**What to work on**
From the data below, retype exactly the lines starting with the one that contains "def Obligations.OnlyPowerOnResetMovesPinsAndSelf : Prop" and ending with the one that contains "resetnLow := low", both included.

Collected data
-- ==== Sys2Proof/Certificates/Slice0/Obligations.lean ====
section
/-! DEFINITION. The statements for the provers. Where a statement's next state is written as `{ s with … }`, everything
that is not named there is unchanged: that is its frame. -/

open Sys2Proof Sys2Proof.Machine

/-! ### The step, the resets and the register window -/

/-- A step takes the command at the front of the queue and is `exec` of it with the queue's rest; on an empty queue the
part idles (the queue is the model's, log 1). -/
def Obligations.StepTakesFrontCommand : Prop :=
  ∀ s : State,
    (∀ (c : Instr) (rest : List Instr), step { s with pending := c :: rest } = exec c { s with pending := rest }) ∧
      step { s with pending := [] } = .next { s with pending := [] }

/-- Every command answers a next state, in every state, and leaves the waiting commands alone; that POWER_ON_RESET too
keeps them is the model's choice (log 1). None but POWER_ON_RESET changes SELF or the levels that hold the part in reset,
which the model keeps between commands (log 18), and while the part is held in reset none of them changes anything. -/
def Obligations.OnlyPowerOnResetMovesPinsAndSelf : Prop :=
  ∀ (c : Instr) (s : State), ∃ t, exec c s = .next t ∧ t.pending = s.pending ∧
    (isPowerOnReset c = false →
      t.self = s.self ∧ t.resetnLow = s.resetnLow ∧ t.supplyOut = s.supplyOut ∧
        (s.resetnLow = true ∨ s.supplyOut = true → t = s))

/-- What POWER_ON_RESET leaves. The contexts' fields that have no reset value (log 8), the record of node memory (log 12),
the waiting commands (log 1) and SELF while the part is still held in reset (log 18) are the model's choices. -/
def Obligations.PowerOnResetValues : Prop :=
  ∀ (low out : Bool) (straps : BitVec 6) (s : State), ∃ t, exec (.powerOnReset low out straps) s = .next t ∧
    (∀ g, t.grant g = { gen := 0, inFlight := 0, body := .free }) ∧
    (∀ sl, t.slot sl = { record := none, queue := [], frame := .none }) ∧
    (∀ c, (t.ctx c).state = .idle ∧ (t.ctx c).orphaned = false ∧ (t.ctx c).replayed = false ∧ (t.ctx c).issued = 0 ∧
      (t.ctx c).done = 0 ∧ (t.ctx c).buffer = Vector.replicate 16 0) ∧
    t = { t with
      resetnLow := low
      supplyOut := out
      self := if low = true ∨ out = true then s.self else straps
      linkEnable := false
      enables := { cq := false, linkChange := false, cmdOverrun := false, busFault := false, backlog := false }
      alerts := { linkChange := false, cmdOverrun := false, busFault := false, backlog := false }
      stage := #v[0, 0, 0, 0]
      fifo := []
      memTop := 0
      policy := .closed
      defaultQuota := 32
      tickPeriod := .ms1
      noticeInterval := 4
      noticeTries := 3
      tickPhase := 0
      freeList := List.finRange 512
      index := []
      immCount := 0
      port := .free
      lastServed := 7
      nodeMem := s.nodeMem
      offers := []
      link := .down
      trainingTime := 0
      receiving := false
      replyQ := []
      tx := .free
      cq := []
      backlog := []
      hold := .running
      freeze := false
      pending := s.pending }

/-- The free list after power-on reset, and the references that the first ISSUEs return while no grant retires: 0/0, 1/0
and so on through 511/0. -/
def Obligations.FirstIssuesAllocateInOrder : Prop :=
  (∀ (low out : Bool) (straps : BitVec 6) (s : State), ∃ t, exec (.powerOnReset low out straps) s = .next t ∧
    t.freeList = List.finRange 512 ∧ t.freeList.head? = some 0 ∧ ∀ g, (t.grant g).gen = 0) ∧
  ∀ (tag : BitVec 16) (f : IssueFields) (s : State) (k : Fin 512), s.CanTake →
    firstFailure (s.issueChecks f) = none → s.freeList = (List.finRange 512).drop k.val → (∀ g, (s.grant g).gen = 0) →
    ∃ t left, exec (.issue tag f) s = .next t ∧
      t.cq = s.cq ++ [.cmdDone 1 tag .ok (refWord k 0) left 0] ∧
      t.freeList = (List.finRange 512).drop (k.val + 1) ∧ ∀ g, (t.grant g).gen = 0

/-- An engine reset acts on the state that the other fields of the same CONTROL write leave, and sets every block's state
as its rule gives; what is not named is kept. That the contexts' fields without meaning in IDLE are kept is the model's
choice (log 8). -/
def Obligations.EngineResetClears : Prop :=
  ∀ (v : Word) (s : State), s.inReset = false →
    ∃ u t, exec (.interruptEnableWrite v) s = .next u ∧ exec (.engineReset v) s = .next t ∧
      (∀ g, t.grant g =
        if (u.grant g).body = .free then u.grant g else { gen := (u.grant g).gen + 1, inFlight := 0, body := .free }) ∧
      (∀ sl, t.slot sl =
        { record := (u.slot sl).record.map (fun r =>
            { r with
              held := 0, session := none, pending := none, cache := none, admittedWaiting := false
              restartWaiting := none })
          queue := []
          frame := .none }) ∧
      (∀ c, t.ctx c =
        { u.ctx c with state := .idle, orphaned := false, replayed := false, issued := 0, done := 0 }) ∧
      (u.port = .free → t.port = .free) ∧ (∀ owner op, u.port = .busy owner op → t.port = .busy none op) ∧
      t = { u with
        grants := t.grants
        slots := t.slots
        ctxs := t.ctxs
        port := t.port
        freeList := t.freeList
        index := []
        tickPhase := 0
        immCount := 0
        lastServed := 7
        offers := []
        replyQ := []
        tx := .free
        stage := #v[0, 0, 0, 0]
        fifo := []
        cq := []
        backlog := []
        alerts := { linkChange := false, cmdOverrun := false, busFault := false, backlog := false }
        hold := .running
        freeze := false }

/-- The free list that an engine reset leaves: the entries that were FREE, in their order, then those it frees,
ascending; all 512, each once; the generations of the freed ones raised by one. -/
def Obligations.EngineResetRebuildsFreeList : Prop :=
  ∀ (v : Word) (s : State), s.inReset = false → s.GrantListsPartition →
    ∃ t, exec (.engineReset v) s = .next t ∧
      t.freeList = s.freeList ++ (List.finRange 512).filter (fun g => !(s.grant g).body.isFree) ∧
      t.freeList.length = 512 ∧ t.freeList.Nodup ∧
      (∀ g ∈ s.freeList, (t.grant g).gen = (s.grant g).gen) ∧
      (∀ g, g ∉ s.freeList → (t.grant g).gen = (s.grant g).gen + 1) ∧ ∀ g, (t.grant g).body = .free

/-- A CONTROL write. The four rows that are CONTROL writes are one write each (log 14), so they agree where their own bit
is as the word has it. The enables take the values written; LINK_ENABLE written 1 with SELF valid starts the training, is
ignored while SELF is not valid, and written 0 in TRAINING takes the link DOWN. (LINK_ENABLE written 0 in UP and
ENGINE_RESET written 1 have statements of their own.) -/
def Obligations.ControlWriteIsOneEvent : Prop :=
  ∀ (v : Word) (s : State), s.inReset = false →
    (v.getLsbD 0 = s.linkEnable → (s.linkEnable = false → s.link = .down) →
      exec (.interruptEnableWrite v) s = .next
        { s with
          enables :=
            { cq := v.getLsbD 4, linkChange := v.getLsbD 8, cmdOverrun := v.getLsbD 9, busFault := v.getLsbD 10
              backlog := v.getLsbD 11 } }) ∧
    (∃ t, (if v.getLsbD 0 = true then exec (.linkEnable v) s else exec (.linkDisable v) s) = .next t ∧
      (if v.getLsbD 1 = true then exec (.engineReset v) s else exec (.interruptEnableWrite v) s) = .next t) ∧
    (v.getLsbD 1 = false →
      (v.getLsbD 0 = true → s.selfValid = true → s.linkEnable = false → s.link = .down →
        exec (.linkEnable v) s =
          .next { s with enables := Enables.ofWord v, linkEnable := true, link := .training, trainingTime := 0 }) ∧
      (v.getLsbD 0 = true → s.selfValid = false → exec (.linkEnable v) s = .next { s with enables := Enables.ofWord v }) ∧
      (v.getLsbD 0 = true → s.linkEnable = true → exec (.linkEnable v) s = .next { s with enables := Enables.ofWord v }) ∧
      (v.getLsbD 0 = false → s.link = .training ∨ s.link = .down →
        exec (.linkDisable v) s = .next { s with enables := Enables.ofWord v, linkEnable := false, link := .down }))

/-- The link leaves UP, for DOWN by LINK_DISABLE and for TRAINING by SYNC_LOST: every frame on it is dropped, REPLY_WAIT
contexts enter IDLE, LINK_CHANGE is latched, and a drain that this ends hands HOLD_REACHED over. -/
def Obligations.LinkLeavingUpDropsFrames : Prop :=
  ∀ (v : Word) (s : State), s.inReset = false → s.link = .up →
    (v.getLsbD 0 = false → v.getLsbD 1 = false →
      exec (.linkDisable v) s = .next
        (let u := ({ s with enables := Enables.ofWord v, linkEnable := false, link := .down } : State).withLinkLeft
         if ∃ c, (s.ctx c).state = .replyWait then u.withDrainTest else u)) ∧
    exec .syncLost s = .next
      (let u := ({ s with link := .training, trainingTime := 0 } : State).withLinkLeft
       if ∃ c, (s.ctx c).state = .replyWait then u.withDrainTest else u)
==
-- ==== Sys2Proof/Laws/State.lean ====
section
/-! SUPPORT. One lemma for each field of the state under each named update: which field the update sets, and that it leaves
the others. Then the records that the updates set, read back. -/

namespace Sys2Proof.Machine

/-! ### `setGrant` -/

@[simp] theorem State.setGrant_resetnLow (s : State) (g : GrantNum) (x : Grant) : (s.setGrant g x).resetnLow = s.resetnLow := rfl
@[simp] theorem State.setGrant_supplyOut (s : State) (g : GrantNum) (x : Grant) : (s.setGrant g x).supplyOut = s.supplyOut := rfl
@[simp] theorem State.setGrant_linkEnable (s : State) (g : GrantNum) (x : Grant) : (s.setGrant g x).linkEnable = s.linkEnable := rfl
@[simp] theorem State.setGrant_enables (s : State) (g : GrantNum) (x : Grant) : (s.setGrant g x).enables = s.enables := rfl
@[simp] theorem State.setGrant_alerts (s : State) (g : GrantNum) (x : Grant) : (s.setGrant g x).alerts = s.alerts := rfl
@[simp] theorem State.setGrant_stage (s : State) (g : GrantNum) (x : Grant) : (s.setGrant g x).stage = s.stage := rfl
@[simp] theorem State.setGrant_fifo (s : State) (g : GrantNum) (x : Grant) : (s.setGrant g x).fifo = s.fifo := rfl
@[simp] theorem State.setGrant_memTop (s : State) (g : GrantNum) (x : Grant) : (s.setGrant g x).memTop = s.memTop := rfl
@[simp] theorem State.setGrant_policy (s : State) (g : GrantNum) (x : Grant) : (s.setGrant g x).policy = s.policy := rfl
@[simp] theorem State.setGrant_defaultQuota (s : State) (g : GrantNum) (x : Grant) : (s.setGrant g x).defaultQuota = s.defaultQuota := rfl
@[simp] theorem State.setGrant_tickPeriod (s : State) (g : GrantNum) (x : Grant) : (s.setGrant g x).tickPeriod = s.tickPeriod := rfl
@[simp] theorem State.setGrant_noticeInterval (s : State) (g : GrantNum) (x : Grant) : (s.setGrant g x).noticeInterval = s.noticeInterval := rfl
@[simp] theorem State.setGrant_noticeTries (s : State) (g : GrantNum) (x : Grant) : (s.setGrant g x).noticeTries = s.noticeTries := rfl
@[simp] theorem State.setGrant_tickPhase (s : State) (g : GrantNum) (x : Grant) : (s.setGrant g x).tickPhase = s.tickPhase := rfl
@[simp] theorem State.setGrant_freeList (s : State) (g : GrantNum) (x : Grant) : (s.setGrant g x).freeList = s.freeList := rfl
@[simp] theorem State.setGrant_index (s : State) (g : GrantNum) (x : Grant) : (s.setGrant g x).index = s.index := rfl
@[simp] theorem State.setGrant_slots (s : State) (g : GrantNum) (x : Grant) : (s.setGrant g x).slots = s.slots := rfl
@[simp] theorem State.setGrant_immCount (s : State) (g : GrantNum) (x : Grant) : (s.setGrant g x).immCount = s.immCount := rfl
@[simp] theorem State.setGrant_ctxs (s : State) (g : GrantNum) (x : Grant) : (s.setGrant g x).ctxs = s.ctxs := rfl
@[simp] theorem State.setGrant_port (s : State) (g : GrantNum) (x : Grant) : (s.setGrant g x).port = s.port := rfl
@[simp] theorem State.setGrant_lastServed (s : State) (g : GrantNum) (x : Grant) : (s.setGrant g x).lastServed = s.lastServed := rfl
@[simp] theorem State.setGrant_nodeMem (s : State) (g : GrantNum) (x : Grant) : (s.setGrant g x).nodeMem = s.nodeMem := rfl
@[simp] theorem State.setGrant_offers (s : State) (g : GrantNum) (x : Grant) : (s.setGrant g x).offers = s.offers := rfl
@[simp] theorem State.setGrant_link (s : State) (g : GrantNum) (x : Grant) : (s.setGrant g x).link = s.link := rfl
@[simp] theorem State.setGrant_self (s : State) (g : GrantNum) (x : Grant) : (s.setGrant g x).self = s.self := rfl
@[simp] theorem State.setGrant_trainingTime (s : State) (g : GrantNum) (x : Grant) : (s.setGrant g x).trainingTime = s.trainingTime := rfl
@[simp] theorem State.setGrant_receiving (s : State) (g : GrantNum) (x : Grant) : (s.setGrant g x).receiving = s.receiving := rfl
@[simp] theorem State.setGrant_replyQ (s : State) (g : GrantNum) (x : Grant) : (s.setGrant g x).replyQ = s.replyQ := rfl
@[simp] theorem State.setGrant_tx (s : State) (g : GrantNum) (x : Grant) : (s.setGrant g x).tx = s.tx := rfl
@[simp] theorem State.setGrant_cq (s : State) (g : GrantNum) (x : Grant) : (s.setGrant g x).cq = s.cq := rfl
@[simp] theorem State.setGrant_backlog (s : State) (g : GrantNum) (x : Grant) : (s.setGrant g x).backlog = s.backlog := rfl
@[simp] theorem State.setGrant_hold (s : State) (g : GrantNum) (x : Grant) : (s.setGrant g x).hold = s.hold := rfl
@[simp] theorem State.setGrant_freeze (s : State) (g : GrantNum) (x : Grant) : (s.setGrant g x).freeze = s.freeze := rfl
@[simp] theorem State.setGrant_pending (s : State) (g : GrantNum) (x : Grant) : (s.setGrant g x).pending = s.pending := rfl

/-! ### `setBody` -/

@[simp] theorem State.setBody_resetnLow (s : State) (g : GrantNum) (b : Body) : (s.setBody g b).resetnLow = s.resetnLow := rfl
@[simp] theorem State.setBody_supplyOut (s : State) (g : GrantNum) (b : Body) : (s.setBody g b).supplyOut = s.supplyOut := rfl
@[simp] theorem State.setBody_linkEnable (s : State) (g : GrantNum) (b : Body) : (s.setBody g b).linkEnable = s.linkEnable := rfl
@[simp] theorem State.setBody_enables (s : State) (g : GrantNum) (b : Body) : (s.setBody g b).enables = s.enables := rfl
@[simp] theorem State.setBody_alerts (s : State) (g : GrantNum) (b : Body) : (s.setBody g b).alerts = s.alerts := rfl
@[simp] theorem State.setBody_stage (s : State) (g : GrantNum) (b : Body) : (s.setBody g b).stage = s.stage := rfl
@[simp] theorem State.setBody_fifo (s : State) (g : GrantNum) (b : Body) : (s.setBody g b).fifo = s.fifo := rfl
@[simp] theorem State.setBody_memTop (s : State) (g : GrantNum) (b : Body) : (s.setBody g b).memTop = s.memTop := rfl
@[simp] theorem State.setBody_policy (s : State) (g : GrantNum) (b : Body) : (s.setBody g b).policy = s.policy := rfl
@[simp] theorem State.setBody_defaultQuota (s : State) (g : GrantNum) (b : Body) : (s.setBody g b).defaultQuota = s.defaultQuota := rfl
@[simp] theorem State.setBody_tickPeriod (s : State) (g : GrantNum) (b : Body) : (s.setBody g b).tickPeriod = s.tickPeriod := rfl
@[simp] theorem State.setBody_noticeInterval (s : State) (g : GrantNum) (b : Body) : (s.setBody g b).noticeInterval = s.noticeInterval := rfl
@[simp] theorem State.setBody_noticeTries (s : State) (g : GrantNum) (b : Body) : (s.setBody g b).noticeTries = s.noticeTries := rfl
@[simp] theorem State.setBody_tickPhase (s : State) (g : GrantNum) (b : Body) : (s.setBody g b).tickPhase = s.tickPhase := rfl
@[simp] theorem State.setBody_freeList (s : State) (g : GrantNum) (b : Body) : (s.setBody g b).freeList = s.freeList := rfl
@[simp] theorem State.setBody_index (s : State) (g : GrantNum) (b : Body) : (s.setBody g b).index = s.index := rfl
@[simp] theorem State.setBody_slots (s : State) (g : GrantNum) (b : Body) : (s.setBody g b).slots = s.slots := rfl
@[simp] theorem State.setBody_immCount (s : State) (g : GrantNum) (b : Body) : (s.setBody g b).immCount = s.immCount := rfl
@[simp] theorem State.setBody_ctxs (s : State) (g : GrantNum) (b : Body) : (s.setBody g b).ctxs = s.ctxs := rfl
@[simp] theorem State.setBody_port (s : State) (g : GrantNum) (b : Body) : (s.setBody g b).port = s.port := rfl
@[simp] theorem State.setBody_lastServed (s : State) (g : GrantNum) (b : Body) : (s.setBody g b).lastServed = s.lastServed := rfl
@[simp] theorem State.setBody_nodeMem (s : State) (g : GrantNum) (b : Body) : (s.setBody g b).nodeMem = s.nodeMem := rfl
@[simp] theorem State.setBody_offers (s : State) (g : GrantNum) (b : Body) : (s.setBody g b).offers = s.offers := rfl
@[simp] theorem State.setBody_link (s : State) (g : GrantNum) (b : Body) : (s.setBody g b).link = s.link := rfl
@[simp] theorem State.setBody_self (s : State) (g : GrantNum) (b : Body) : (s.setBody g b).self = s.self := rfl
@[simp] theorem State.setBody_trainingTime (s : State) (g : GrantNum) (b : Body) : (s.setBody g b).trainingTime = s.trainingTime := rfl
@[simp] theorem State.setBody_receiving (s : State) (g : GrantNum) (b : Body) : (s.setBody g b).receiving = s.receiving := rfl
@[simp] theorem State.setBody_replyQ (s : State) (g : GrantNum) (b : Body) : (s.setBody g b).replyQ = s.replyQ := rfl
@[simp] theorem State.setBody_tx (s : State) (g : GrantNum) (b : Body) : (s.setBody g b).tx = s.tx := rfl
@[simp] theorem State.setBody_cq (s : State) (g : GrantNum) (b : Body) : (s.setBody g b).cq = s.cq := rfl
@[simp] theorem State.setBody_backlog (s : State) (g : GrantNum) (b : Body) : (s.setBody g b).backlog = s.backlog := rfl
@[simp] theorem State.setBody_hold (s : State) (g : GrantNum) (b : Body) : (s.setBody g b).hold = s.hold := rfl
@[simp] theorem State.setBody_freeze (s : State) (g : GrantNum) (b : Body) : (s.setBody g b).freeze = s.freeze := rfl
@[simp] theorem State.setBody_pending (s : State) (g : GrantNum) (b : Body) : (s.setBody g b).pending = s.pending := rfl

**Answer box**
def Obligations.OnlyPowerOnResetMovesPinsAndSelf : Prop :=
  ∀ (c : Instr) (s : State), ∃ t, exec c s = .next t ∧ t.pending = s.pending ∧
    (isPowerOnReset c = false →
      t.self = s.self ∧ t.resetnLow = s.resetnLow ∧ t.supplyOut = s.supplyOut ∧
        (s.resetnLow = true ∨ s.supplyOut = true → t = s))

/-- What POWER_ON_RESET leaves. The contexts' fields that have no reset value (log 8), the record of node memory (log 12),
the waiting commands (log 1) and SELF while the part is still held in reset (log 18) are the model's choices. -/
def Obligations.PowerOnResetValues : Prop :=
  ∀ (low out : Bool) (straps : BitVec 6) (s : State), ∃ t, exec (.powerOnReset low out straps) s = .next t ∧
    (∀ g, t.grant g = { gen := 0, inFlight := 0, body := .free }) ∧
    (∀ sl, t.slot sl = { record := none, queue := [], frame := .none }) ∧
    (∀ c, (t.ctx c).state = .idle ∧ (t.ctx c).orphaned = false ∧ (t.ctx c).replayed = false ∧ (t.ctx c).issued = 0 ∧
      (t.ctx c).done = 0 ∧ (t.ctx c).buffer = Vector.replicate 16 0) ∧
    t = { t with
      resetnLow := low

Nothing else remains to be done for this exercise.